Saved data entries
-- ==== Sys2Proof/Machine/Alarm.lean ====
section
/-! DEFINITION. The Alarm Unit (chapter 8): the outputs, the entry of lockdown and what it does to the lanes' orders, the zone machines, live changes,
internal points, and the acknowledge event. -/

namespace Sys2Proof.Machine

/-- The outputs are recomputed (R150). -/
def Wall.refreshOutputs (w : Wall) : Wall :=
  w.modAlarm fun a => { a with siren := w.sirenCalled, strobe := w.strobeCalled, silent := w.silentCalled }

/-! ### Lockdown (R154, R18, R102, R127) -/

/-- Lockdown reaches a lane's unfinished DISPENSE, by its phase (R102). An end already begun is kept. -/
def Wall.lockdownDispense (n : LaneId) (w : Wall) : Wall :=
  match w.contextOf n with
  | none => w
  | some c =>
    if w.endBegun n then w
    else
      match c.phase with
      | .drawerWait => (w.beginEnd n .lockdown).finishDispense n false
      | .bundleWait => ((w.beginEnd n .lockdown).dropRequest n .bundle).finishDispense n false
      | .building | .delivering | .inDrawer | .retracting => w.beginEnd n .lockdown
      | .purging => w

/-- Lockdown reaches a lane's unfinished DEPOSIT (R127): one that waits for the drawer finishes, one that owns it is marked. -/
def Wall.lockdownDeposit (n : LaneId) (w : Wall) : Wall :=
  match w.orderOf n .deposit with
  | none => w
  | some s =>
    let l := w.lanes.get n
    if l.owner = some s then w.modSlot (lanePage n) s fun x => { x with lockdownMark := true }
    else w.finish (lanePage n) s .lockdown (depositFields l.closeCause .none l.pocket.state)

/-- What the entry of lockdown does to one lane (R18, R102, R127). -/
def Wall.lockdownLane (n : LaneId) (w : Wall) : Wall :=
  let w1 := w.modLane n fun l => { l with state := if l.state = .opened then .closing else l.state }
  ((w1.lockdownDispense n).lockdownDeposit n).closeByLockdown n

/-- Lockdown is entered through a zone (R154), unless it is in force. -/
def Wall.enterLockdown (z : ZoneId) (w : Wall) : Wall :=
  if w.lockdown then w
  else
    let w1 := w.modAlarm fun a => { a with lockdown := true, lockdownZone := some z, lockdownStart := w.port.seconds }
    (w1.post .lockdownOn z.val).eachLane Wall.lockdownLane

/-! ### Zones (8.2) -/

/-- A zone enters ALARM with a trigger point (R149). -/
def Wall.zoneAlarm (z : ZoneId) (p : PointId) (w : Wall) : Wall :=
  let w1 := w.modZone z fun x =>
    { x with state := .alarm, trigger := some p, alarms := satAdd 255 x.alarms 1, entryMs := 0,
             sirenMs := if x.siren = true ∧ 0 < x.sirenTime then some (x.sirenTime * 1000) else none }
  let w2 := (w1.post (.zoneAlarm z) p.val).refreshOutputs
  if (w2.zones.get z).lockdownAlarm then w2.enterLockdown z else w2

/-- A zone leaves ALARM (R149): detail 1 for a disarm, 2 for a reset, 3 for a profile load. -/
def Wall.zoneExit (z : ZoneId) (st : ZoneState) (detail : Nat) (w : Wall) : Wall :=
  let w1 := w.modZone z fun x => { x with state := st, trigger := none, entryMs := 0, sirenMs := none }
  w1.refreshOutputs.post (.zoneCleared z) detail

/-- A zone's machine meets the live change to ACTIVE of a member point (R146, R147, R148). -/
def Wall.zoneReact (z : ZoneId) (p : PointId) (w : Wall) : Wall :=
  let x := w.zones.get z
  let delayed := (w.points.get p).entryDelay
  match x.mode, x.state with
  | .armable, .armed =>
    if delayed = true ∧ 0 < x.entryDelay then
      w.modZone z fun x => { x with state := .entryDelay, entryMs := x.entryDelay * 1000, trigger := some p }
    else w.zoneAlarm z p
  | .armable, .entryDelay => if delayed then w else w.zoneAlarm z p
  | .always, .armed => w.zoneAlarm z p
  | _, _ => w

/-! ### Points (8.1) -/

/-- What a live change does to the point's own record (R142). -/
def Point.change (new : Bool) (p : Point) : Point :=
  { p with live := new, changes := satAdd 255 p.changes 1,
           alert := p.alert || new != p.known, restored := p.restored || (p.alert && new == p.known) }

/-- The door-opened marks of the bins behind a point that has gone ACTIVE (R118). -/
def Wall.markDoors (p : PointId) (w : Wall) : Wall :=
  if p = 0 then
    (w.modBin rejectBin fun b => { b with door := true }).modBin retractBin fun b => { b with door := true }
  else if p = 2 then w.modBin depositBin fun b => { b with door := true }
  else w

/-- A live change of a point (R142, R144). -/
def Wall.changeLive (p : PointId) (new : Bool) (w : Wall) : Wall :=
  let w1 := w.modPoint p (Point.change new)
  if new then (w1.markDoors p).zoneReact (w.points.get p).zone p else w1

/-- A block sets an internal point; a cause that finds it so makes no live change (R141). -/
def Wall.setInternal (p : PointId) (active : Bool) (w : Wall) : Wall :=
  if (w.points.get p).live = active then w else w.changeLive p active

/-- Point 14 follows the forced marks of the four lanes (R10, R141). -/
def Wall.refreshForced (w : Wall) : Wall := w.setInternal 14 w.anyForced

/-- The acknowledge event of a point (R143). -/
def Wall.acknowledge (p : PointId) (w : Wall) : Wall :=
  (w.modPoint p fun x => { x with known := x.live, alert := false, restored := false }).clearFlagBit 2 p.val

end Sys2Proof.Machine
end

[Problem to work on] The entire set of records should be returned exactly.

[Response to this task]
-- ==== Sys2Proof/Machine/Alarm.lean ====
section
/-! DEFINITION. The Alarm Unit (chapter 8): the outputs, the entry of lockdown and what it does to the lanes' orders, the zone machines, live changes,
internal points, and the acknowledge event. -/

namespace Sys2Proof.Machine

/-- The outputs are recomputed (R150). -/
def Wall.refreshOutputs (w : Wall) : Wall :=
  w.modAlarm fun a => { a with siren := w.sirenCalled, strobe := w.strobeCalled, silent := w.silentCalled }

/-! ### Lockdown (R154, R18, R102, R127) -/

/-- Lockdown reaches a lane's unfinished DISPENSE, by its phase (R102). An end already begun is kept. -/
def Wall.lockdownDispense (n : LaneId) (w : Wall) : Wall :=
  match w.contextOf n with
  | none => w
  | some c =>
    if w.endBegun n then w
    else
      match c.phase with
      | .drawerWait => (w.beginEnd n .lockdown).finishDispense n false
      | .bundleWait => ((w.beginEnd n .lockdown).dropRequest n .bundle).finishDispense n false
      | .building | .delivering | .inDrawer | .retracting => w.beginEnd n .lockdown
      | .purging => w

/-- Lockdown reaches a lane's unfinished DEPOSIT (R127): one that waits for the drawer finishes, one that owns it is marked. -/
def Wall.lockdownDeposit (n : LaneId) (w : Wall) : Wall :=
  match w.orderOf n .deposit with
  | none => w
  | some s =>
    let l := w.lanes.get n
    if l.owner = some s then w.modSlot (lanePage n) s fun x => { x with lockdownMark := true }
    else w.finish (lanePage n) s .lockdown (depositFields l.closeCause .none l.pocket.state)

/-- What the entry of lockdown does to one lane (R18, R102, R127). -/
def Wall.lockdownLane (n : LaneId) (w : Wall) : Wall :=
  let w1 := w.modLane n fun l => { l with state := if l.state = .opened then .closing else l.state }
  ((w1.lockdownDispense n).lockdownDeposit n).closeByLockdown n

/-- Lockdown is entered through a zone (R154), unless it is in force. -/
def Wall.enterLockdown (z : ZoneId) (w : Wall) : Wall :=
  if w.lockdown then w
  else
    let w1 := w.modAlarm fun a => { a with lockdown := true, lockdownZone := some z, lockdownStart := w.port.seconds }
    (w1.post .lockdownOn z.val).eachLane Wall.lockdownLane

/-! ### Zones (8.2) -/

/-- A zone enters ALARM with a trigger point (R149). -/
def Wall.zoneAlarm (z : ZoneId) (p : PointId) (w : Wall) : Wall :=
  let w1 := w.modZone z fun x =>
    { x with state := .alarm, trigger := some p, alarms := satAdd 255 x.alarms 1, entryMs := 0,
             sirenMs := if x.siren = true ∧ 0 < x.sirenTime then some (x.sirenTime * 1000) else none }
  let w2 := (w1.post (.zoneAlarm z) p.val).refreshOutputs
  if (w2.zones.get z).lockdownAlarm then w2.enterLockdown z else w2

/-- A zone leaves ALARM (R149): detail 1 for a disarm, 2 for a reset, 3 for a profile load. -/
def Wall.zoneExit (z : ZoneId) (st : ZoneState) (detail : Nat) (w : Wall) : Wall :=
  let w1 := w.modZone z fun x => { x with state := st, trigger := none, entryMs := 0, sirenMs := none }
  w1.refreshOutputs.post (.zoneCleared z) detail

/-- A zone's machine meets the live change to ACTIVE of a member point (R146, R147, R148). -/
def Wall.zoneReact (z : ZoneId) (p : PointId) (w : Wall) : Wall :=
  let x := w.zones.get z
  let delayed := (w.points.get p).entryDelay
  match x.mode, x.state with
  | .armable, .armed =>
    if delayed = true ∧ 0 < x.entryDelay then
      w.modZone z fun x => { x with state := .entryDelay, entryMs := x.entryDelay * 1000, trigger := some p }
    else w.zoneAlarm z p
  | .armable, .entryDelay => if delayed then w else w.zoneAlarm z p
  | .always, .armed => w.zoneAlarm z p
  | _, _ => w

/-! ### Points (8.1) -/

/-- What a live change does to the point's own record (R142). -/
def Point.change (new : Bool) (p : Point) : Point :=
  { p with live := new, changes := satAdd 255 p.changes 1,
           alert := p.alert || new != p.known, restored := p.restored || (p.alert && new == p.known) }

/-- The door-opened marks of the bins behind a point that has gone ACTIVE (R118). -/
def Wall.markDoors (p : PointId) (w : Wall) : Wall :=
  if p = 0 then
    (w.modBin rejectBin fun b => { b with door := true }).modBin retractBin fun b => { b with door := true }
  else if p = 2 then w.modBin depositBin fun b => { b with door := true }
  else w

/-- A live change of a point (R142, R144). -/
def Wall.changeLive (p : PointId) (new : Bool) (w : Wall) : Wall :=
  let w1 := w.modPoint p (Point.change new)
  if new then (w1.markDoors p).zoneReact (w.points.get p).zone p else w1

/-- A block sets an internal point; a cause that finds it so makes no live change (R141). -/
def Wall.setInternal (p : PointId) (active : Bool) (w : Wall) : Wall :=
  if (w.points.get p).live = active then w else w.changeLive p active

/-- Point 14 follows the forced marks of the four lanes (R10, R141). -/
def Wall.refreshForced (w : Wall) : Wall := w.setInternal 14 w.anyForced

/-- The acknowledge event of a point (R143). -/
def Wall.acknowledge (p : PointId) (w : Wall) : Wall :=
  (w.modPoint p fun x => { x with known := x.live, alert := false, restored := false }).clearFlagBit 2 p.val

end Sys2Proof.Machine
end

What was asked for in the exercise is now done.